— The task —
Starting at the line that contains "(count = 0 →" and ending at the line that contains "let indexed (s", the lines below are to be given again exactly, with nothing added.

— Input records —
§ §

/-- A scratchpad unit that is ready completes: one access for each active lane joins the outstanding ones, in lane order, at the
lane's wrapped, size-aligned offset, and no register changes but those that zeroing clears. -/
def spadIssues (i : Instr) (x : SpadForm) (s : State) : Prop :=
  ∃ t rs, exec i s = .next t ∧ s.MovesPast t ∧ s.SendsOnly t ∧ t.dev = s.dev ∧ t.ctx.cmds = s.ctx.cmds ∧
    t.ctx.reqs = s.ctx.reqs ++ rs ∧ rs.map Req.lane = lanesOf (s.activeLanes x.p) ∧
    (∀ r ∈ rs, r =
      { id := r.id, unit := s.nextId, team := s.cur.team, crew := s.cur.crew, core := s.crew.core, lane := r.lane,
        thread := some (s.crew.lane r.lane).tid, kind := x.kind, pa := s.laneOffset x.a r.lane x.off x.elem x.size,
        size := x.size, scope := x.scope, acq := x.acq, rel := x.rel, data := x.data s.crew r.lane,
        compare := x.compare s.crew r.lane, handler := (s.crew.lane r.lane).inHandler, dest := x.d.toNat, regs := x.dest, pc := s.cur.pc, words := s.cur.words,
        run := 1#32 <<< r.lane, units := s.crew.units }) ∧
    t.crew.regs = { s.crew.regs with v := t.crew.v } ∧
    s.destsCleared t x.p x.d x.dest

/-- An outstanding access to the scratchpad or the accumulators that may be performed (R198, R222), in a team with no ring stage
whose contents are unspecified (R317). -/
structure NearRequest (s : State) (r : Req) : Prop where
  found : s.req? r.id = some r
  ready : s.reqReady r = true
  crew : s.hasCrew r.team r.crew
  whole : ∀ g ∈ (s.teamOf r).rings, g.spoilt = []

/-- A team without its scratchpad, its accumulators, and what orders its accesses and the view of its plates; its crews without
their vector registers. -/
def shell (t : Team) : Team :=
  { t with spad := [], openSpad := [], acc0 := [], acc1 := [], openAcc0 := [], openAcc1 := [], owed := [],
           crews := t.crews.map fun c => { c with v := [], unseen := [] } }

/-- The frame of an access performed: it is outstanding no more, and no other access changes but for its mark that it was passed
(R199); of the rest only its team's scratchpad, accumulators and vector
registers may change, and matrix operations in flight may be spoiled by it (R206). -/
def nearFrame (s t : State) (r : Req) : Prop :=
  t = { s with ctx := { s.ctx with teams := t.ctx.teams, cmds := t.ctx.cmds, reqs := t.ctx.reqs } } ∧
    ((t.ctx.reqs.map fun q => { q with jumped := false }) =
      ((s.ctx.reqs.filter fun q => q.id != r.id).map fun q => { q with jumped := false })) ∧ t.ctx.teams.map shell = s.ctx.teams.map shell ∧
    (t.ctx.cmds.map fun x => { x with tainted := false }) = (s.ctx.cmds.map fun x => { x with tainted := false }) ∧
    (∀ id, id ≠ r.team → t.team? id = s.team? id) ∧
    ∀ i, i ≠ r.crew → (t.crewOf r.team i).v = (s.crewOf r.team i).v

/-- R194, R197, R208, R209: LDS and LDS.Q that are ready send a load for each active lane to its wrapped, size-aligned offset. A load
that is performed gives the registers of its lane, whose thread is still there, the bytes of the allocation at its place; the
scratchpad and everything else stay as they are. -/
def Obligations.ScratchpadLoadsReadTheAllocation : Prop :=
  (∀ (i : Instr) (x : SpadForm) (s : State), spadForm i = some x → (∃ sx, x.kind = .spadLoad sx) →
    s.LaneReady (s.activeLanes x.p) x.p.zeroing ((srcNames x.a 1).add (destNames x.d x.named)) → spadIssues i x s) ∧
  ∀ (r : Req) (sx : Bool) (s : State), NearRequest s r → r.kind = .spadLoad sx → r.lane < 32 →
    ((s.crewOf r.team r.crew).lane r.lane).live = true → r.thread = some ((s.crewOf r.team r.crew).lane r.lane).tid →
    (r.size ≤ 4 → r.regs = 1) →
    ∃ t, exec (.loadDataReturn r.id) s = .next t ∧ nearFrame s t r ∧
      { t.teamOf r with crews := [] } = { s.teamOf r with crews := [] } ∧
      ∀ q l, l < 32 → (t.crewOf r.team r.crew).vreg q l =
        if l = r.lane ∧ r.dest ≤ q ∧ q < r.dest + r.regs then loadedWord sx (readBytes (s.teamOf r).spad r.pa r.size) (q - r.dest)
        else (s.crewOf r.team r.crew).vreg q l

/-- R194, R197, R208: STS and STS.Q that are ready send a store of the bytes of each active lane's registers to its wrapped,
size-aligned offset. A store that is performed leaves its bytes in the allocation at its place; every other byte of the allocation
is as it was, and no register changes. -/
def Obligations.ScratchpadStoresWriteTheAllocation : Prop :=
  (∀ (i : Instr) (x : SpadForm) (s : State), spadForm i = some x → x.kind = .spadStore →
    s.LaneReady (s.activeLanes x.p) x.p.zeroing ((srcNames x.a 1).add (destNames x.d x.named)) → spadIssues i x s) ∧
  ∀ (r : Req) (s : State), NearRequest s r → r.kind = .spadStore →
    ∃ t, exec (.requestPerformed r.id) s = .next t ∧ nearFrame s t r ∧
      (t.crewOf r.team r.crew).v = (s.crewOf r.team r.crew).v ∧
      (t.teamOf r).acc0 = (s.teamOf r).acc0 ∧ (t.teamOf r).acc1 = (s.teamOf r).acc1 ∧
      ∀ o, readKey (t.teamOf r).spad o =
        if r.pa ≤ o ∧ o < r.pa + r.data.length then r.data.getD (o - r.pa) 0#8 else readKey (s.teamOf r).spad o

/-- R199, R208, Tables 8.5 and 10.8: ATOMS and ATOMS.CAS that are ready send an atomic for each active lane. One that is performed
gives the registers of its lane, whose thread is still there, the old value; ATOMS leaves the new value of its operation code at its
place, and ATOMS.CAS its new value where the old value equals its compare value. Other bytes are as they were. -/
def Obligations.ScratchpadAtomicsReadModifyWrite : Prop :=
  (∀ (i : Instr) (x : SpadForm) (s : State), spadForm i = some x →
    ((∃ code, x.kind = .spadAtom code) ∨ x.kind = .spadCas) →
    s.LaneReady (s.activeLanes x.p) x.p.zeroing ((srcNames x.a 1).add (destNames x.d x.named)) → spadIssues i x s) ∧
  ∀ (r : Req) (s : State), NearRequest s r → r.lane < 32 →
    ((s.crewOf r.team r.crew).lane r.lane).live = true → r.thread = some ((s.crewOf r.team r.crew).lane r.lane).tid →
    r.size = 4 * r.regs → (r.size = 4 ∨ r.size = 8) → r.data.length = r.size →
    let old := readBytes (s.teamOf r).spad r.pa r.size
    let leaves (ys : List Byte) : Prop := ∃ t, exec (.requestPerformed r.id) s = .next t ∧ nearFrame s t r ∧
      (t.teamOf r).acc0 = (s.teamOf r).acc0 ∧ (t.teamOf r).acc1 = (s.teamOf r).acc1 ∧
      (∀ q l, l < 32 → (t.crewOf r.team r.crew).vreg q l =
        if l = r.lane ∧ r.dest ≤ q ∧ q < r.dest + r.regs then loadedWord false old (q - r.dest)
        else (s.crewOf r.team r.crew).vreg q l) ∧
      ∀ o, readKey (t.teamOf r).spad o =
        if r.pa ≤ o ∧ o < r.pa + ys.length then ys.getD (o - r.pa) 0#8 else readKey (s.teamOf r).spad o
    (∀ code : BitVec 8, r.kind = .spadAtom code →
      leaves (natBytes (opValue code (8 * r.size) (bytesNat old) (bytesNat r.data)) r.size)) ∧
    (r.kind = .spadCas → leaves (if old = r.compare then r.data else []))

/-- R213, R214, R222, R231: a direct accumulator unit that is ready sends one access for each active lane whose row lies inside its
crew's window, and its other active lanes park with ACCWIN. An access that is performed to a row that no command has owned: ACC.RD
gives its lane the entry, and with CLR leaves 0 in it; ACC.WR and ACC.ADD leave v(d), or the FP32 sum rounded once, in the entry;
ACC.CLR leaves 0 in every entry of its rows. Other entries do not change. -/
def Obligations.DirectAccumulatorUnits : Prop :=
  (∀ (i : Instr) (x : AccForm) (s : State), accForm i = some x →
    s.LaneReady (s.activeLanes x.p) x.p.zeroing ((srcNames x.a 1).add (destNames x.d 1)) →
    let row (l : Nat) : Nat := (s.crew.src x.a l).toNat / 2 ^ 9 % 2 ^ 10
    let col (l : Nat) : Nat := (s.crew.src x.a l).toNat % 2 ^ 9
    let inside (l : Nat) : Bool := decide (s.crew.window.1 ≤ row l) && decide (row l < s.crew.window.2)
    (∀ l ∈ lanesOf (s.activeLanes x.p), inside l = true ∨ ∀ q ∈ lanesOf s.cur.run, (s.crew.lane q).inHandler = false) →
    ∃ t rs, exec i s = .next t ∧ s.SendsOnly t ∧ t.dev = s.dev ∧ t.ctx.cmds = s.ctx.cmds ∧ t.ctx.reqs = s.ctx.reqs ++ rs ∧
      rs.map Req.lane = (lanesOf (s.activeLanes x.p)).filter inside ∧
      (∀ r ∈ rs, r =
        { id := r.id, unit := s.nextId, team := s.cur.team, crew := s.cur.crew, core := s.crew.core, lane := r.lane,
          thread := some (s.crew.lane r.lane).tid, kind := x.kind, pa := 512 * row r.lane + col r.lane, size := 1,
          dest := x.d.toNat, regs := x.dest, handler := (s.crew.lane r.lane).inHandler,
          owned := if s.owners s.cur.team s.crew.core (row r.lane) = [] then [] else [row r.lane],
          data := regBytes x.d.toNat 4 s.crew r.lane, pc := s.cur.pc, words := s.cur.words, run := 1#32 <<< r.lane,
          units := s.crew.units }) ∧
      t.crew.regs = { s.crew.regs with v := t.crew.v } ∧ s.destsCleared t x.p x.d x.dest ∧
      ∀ l ∈ lanesOf s.cur.run,
        if (s.activeLanes x.p).getLsbD l = true ∧ inside l = false then
          (t.crew.lane l).st = .parked ∧ (t.crew.lane l).cause = .accwin ∧ (t.crew.lane l).saved = s.cur.pc
        else t.crew.lane l = { s.crew.lane l with pc := pcAfter s.cur.pc s.cur.words, age := 0 }) ∧
  ∀ (r : Req) (s : State), NearRequest s r → r.owned = [] →
    (∀ row, r.pa / 512 ≤ row → row < r.pa / 512 + (r.size + 511) / 512 → s.owners r.team r.core row = []) →
    let acc (s : State) : Sparse 32 := (s.teamOf r).acc r.core
    let leaves (i : Instr) (delivers : Bool) (new : Nat → W32) : Prop := ∃ t, exec i s = .next t ∧ nearFrame s t r ∧
      (t.teamOf r).spad = (s.teamOf r).spad ∧ (∀ c, (c == (s.teamOf r).core) ≠ (r.core == (s.teamOf r).core) →
        (s.teamOf r).twin = true → (t.teamOf r).acc c = (s.teamOf r).acc c) ∧
      (∀ e, readKey (acc t) e = if r.pa ≤ e ∧ e < r.pa + r.size then new e else readKey (acc s) e) ∧
      ∀ q l, l < 32 → (t.crewOf r.team r.crew).vreg q l =
        if delivers = true ∧ l = r.lane ∧ q = r.dest then readKey (acc s) r.pa else (s.crewOf r.team r.crew).vreg q l
    (∀ clr : Bool, r.kind = .accRd clr → r.size = 1 → r.regs = 1 → r.lane < 32 →
      ((s.crewOf r.team r.crew).lane r.lane).live = true → r.thread = some ((s.crewOf r.team r.crew).lane r.lane).tid →
      leaves (.loadDataReturn r.id) true fun e => if clr then 0#32 else readKey (acc s) e) ∧
    (r.size = 1 → r.data.length = 4 →
      (r.kind = .accWr → leaves (.requestPerformed r.id) false fun _ => BitVec.ofNat 32 (bytesNat r.data)) ∧
      (r.kind = .accAdd → leaves (.requestPerformed r.id) false fun e =>
        BitVec.ofNat 32 (opValue 9#8 32 (readKey (acc s) e).toNat (bytesNat r.data)))) ∧
    (r.kind = .accClr → r.pa % 512 = 0 → leaves (.requestPerformed r.id) false fun _ => 0#32)

/-- R215, R228, R229: ACC.WIN issued by crew 0 sets a crew's window; it holds for crew 0 at once, and another crew's units are
checked against the window as that crew still sees it. ACC.CLR sends a clear of rows inside its crew's window, and completes at once
for no row. Each parks its run with ACCWIN when its operands are out of range. -/
def Obligations.AccumulatorWindowsAndClears : Prop :=
  ∀ (d a b : BitVec 8) (s : State), (∀ l ∈ lanesOf s.cur.run, (s.crew.lane l).inHandler = false) →
    (s.UniformReady { k := [d.toNat, a.toNat, b.toNat] } →
      let target := (s.crew.kreg d.toNat).toNat
      let base := (s.crew.kreg a.toNat).toNat
      let limit := (s.crew.kreg b.toNat).toNat
      let ok := s.cur.crew = 0 ∧ target < s.team.ncrews ∧ base ≤ limit ∧ limit ≤ s.team.accRows
      (ok → s.hasCrew s.cur.team target → (∀ (j : Nat) (x : Crew), s.team.crews[j]? = some x → x.idx = j) →
        ∃ t, exec (.accWin d a b) s = .next t ∧ s.MovesPast t ∧
        (t.crewOf s.cur.team target).winBase = base ∧ (t.crewOf s.cur.team target).winLimit = limit ∧
        (t.crewOf s.cur.team target).window = (if target = 0 then (base, limit) else (s.crewOf s.cur.team target).window) ∧
        (∀ id i, ¬(id = s.cur.team ∧ i = target) →
          (t.crewOf id i).regs = { (s.crewOf id i).regs with unseen := (t.crewOf id i).unseen }) ∧
        t = { s with nextId := t.nextId, ctx := { s.ctx with teams := t.ctx.teams } } ∧
        t.ctx.teams.map Team.bare = s.ctx.teams.map Team.bare) ∧
      (¬ok → ∃ t, exec (.accWin d a b) s = .next t ∧ s.Keeps t ∧ t.crew.regs = s.crew.regs ∧
        ∀ l ∈ lanesOf s.cur.run, (t.crew.lane l).st = .parked ∧ (t.crew.lane l).cause = .accwin)) ∧
    (s.UniformReady { k := [a.toNat, b.toNat] } →
      let first := (s.crew.kreg a.toNat).toNat
      let count := (s.crew.kreg b.toNat).toNat
      (count = 0 → ∃ t, exec (.accClr a b) s = .next t ∧ s.Completed t s.crew) ∧
      (count ≠ 0 → s.crew.window.1 ≤ first → first + count ≤ s.crew.window.2 →
        ∃ t r, exec (.accClr a b) s = .next t ∧ s.MovesPast t ∧ s.SendsOnly t ∧ t.crew.regs = s.crew.regs ∧
          t.ctx.reqs = s.ctx.reqs ++ [r] ∧ r.kind = .accClr ∧ r.team = s.cur.team ∧ r.crew = s.cur.crew ∧
          r.core = s.crew.core ∧ r.pa = 512 * first ∧ r.size = 512 * count) ∧
      (count ≠ 0 → ¬(s.crew.window.1 ≤ first ∧ first + count ≤ s.crew.window.2) →
        ∃ t, exec (.accClr a b) s = .next t ∧ s.Keeps t ∧ t.crew.regs = s.crew.regs ∧
          ∀ l ∈ lanesOf s.cur.run, (t.crew.lane l).st = .parked ∧ (t.crew.lane l).cause = .accwin))

/-- R204, R205, R210, Table 8.4: PLATE.MAP writes a status in k(d) and, when it is 0, sets the descriptor to the control word with
MAPPED; PLATE.UNMAP with no operation of the team on the plate in flight clears the descriptor. The issuing crew sees the change at
once, and the team's other crews the descriptor that they saw before. PLATE.INFO returns the descriptor as its crew sees it. -/
def Obligations.PlatesAreMappedAndUnmapped : Prop :=
  let sees (s t : State) (pl : Nat) (w : W32) : Prop :=
    (∀ j, t.team.plate j = if j = pl then w else s.team.plate j) ∧
    ∀ i, i < s.team.crews.length → ∀ j, t.team.plateFor i j =
      if i = s.cur.crew ∧ j = pl then w else s.team.plateFor i j
  let indexed (s : State) : Prop := ∀ (j : Nat) (x : Crew), s.team.crews[j]? = some x → x.idx = j
  (∀ (d : BitVec 8) (pl : BitVec 3) (b : BitVec 8) (s : State), s.UniformReady { k := [d.toNat, b.toNat] } →
    pl.toNat < s.team.plates.length → indexed s →
    let w := s.crew.kreg b.toNat
    let first := w.toNat % 2 ^ 6
    let count := w.toNat / 2 ^ 6 % 2 ^ 7
    let kt := w.toNat / 2 ^ 13 % 2 ^ 7
    let macros := (List.range count).map fun i => first + i
    let fields := w.toNat < 2 ^ 22 ∧ w.toNat / 2 ^ 20 % 4 ≠ 3 ∧ 1 ≤ kt ∧ 1 ≤ count ∧ count % kt = 0 ∧ first + count ≤ 64
    let status : W32 :=
      if ¬fields then 1#32
      else if ¬∀ j ∈ macros, s.team.macroInside j = true then 2#32
      else if ∃ j ∈ macros, s.team.macroTaken pl.toNat j = true then 3#32
      else if (s.team.plate pl.toNat).getLsbD 31 = true then 4#32
      else 0#32
    ∃ t, exec (.plateMap d pl b) s = .next t ∧ s.MovesPast t ∧ t.mem = s.mem ∧ t.dev = s.dev ∧
      t.crew.regs = { s.crew.regs with k := t.crew.k, unseen := t.crew.unseen } ∧
      (∀ r, t.crew.kreg r = if r = 0 then 0#32 else if r = d.toNat then status else s.crew.kreg r) ∧
      if status = 0#32 then sees s t pl.toNat (w ||| 0x80000000#32)
      else t.team.plates = s.team.plates ∧ ∀ i j, t.team.plateFor i j = s.team.plateFor i j) ∧
  (∀ (pl : BitVec 3) (s : State), s.UniformReady {} → s.waitDone s.team s.crew (.plate pl.toNat) = true →
    indexed s → ∃ t, exec (.plateUnmap pl) s = .next t ∧ s.MovesPast t ∧ t.mem = s.mem ∧
      t.crew.regs = { s.crew.regs with unseen := t.crew.unseen } ∧ sees s t pl.toNat 0#32) ∧
  ∀ (d : BitVec 8) (pl : BitVec 3) (s : State), s.UniformReady { k := [d.toNat] } →
    ∃ t, exec (.plateInfo d pl) s = .next t ∧ s.Completed t { s.crew with k := t.crew.k } ∧
      ∀ r, t.crew.kreg r = if r = 0 then 0#32 else if r = d.toNat then s.team.plateFor s.cur.crew pl.toNat
        else s.crew.kreg r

§ §

— Answer —
      (count = 0 → ∃ t, exec (.accClr a b) s = .next t ∧ s.Completed t s.crew) ∧
      (count ≠ 0 → s.crew.window.1 ≤ first → first + count ≤ s.crew.window.2 →
        ∃ t r, exec (.accClr a b) s = .next t ∧ s.MovesPast t ∧ s.SendsOnly t ∧ t.crew.regs = s.crew.regs ∧
          t.ctx.reqs = s.ctx.reqs ++ [r] ∧ r.kind = .accClr ∧ r.team = s.cur.team ∧ r.crew = s.cur.crew ∧
          r.core = s.crew.core ∧ r.pa = 512 * first ∧ r.size = 512 * count) ∧
      (count ≠ 0 → ¬(s.crew.window.1 ≤ first ∧ first + count ≤ s.crew.window.2) →
        ∃ t, exec (.accClr a b) s = .next t ∧ s.Keeps t ∧ t.crew.regs = s.crew.regs ∧
          ∀ l ∈ lanesOf s.cur.run, (t.crew.lane l).st = .parked ∧ (t.crew.lane l).cause = .accwin))

/-- R204, R205, R210, Table 8.4: PLATE.MAP writes a status in k(d) and, when it is 0, sets the descriptor to the control word with
MAPPED; PLATE.UNMAP with no operation of the team on the plate in flight clears the descriptor. The issuing crew sees the change at
once, and the team's other crews the descriptor that they saw before. PLATE.INFO returns the descriptor as its crew sees it. -/
def Obligations.PlatesAreMappedAndUnmapped : Prop :=
  let sees (s t : State) (pl : Nat) (w : W32) : Prop :=
    (∀ j, t.team.plate j = if j = pl then w else s.team.plate j) ∧
    ∀ i, i < s.team.crews.length → ∀ j, t.team.plateFor i j =
      if i = s.cur.crew ∧ j = pl then w else s.team.plateFor i j
  let indexed (s : State) : Prop := ∀ (j : Nat) (x : Crew), s.team.crews[j]? = some x → x.idx = j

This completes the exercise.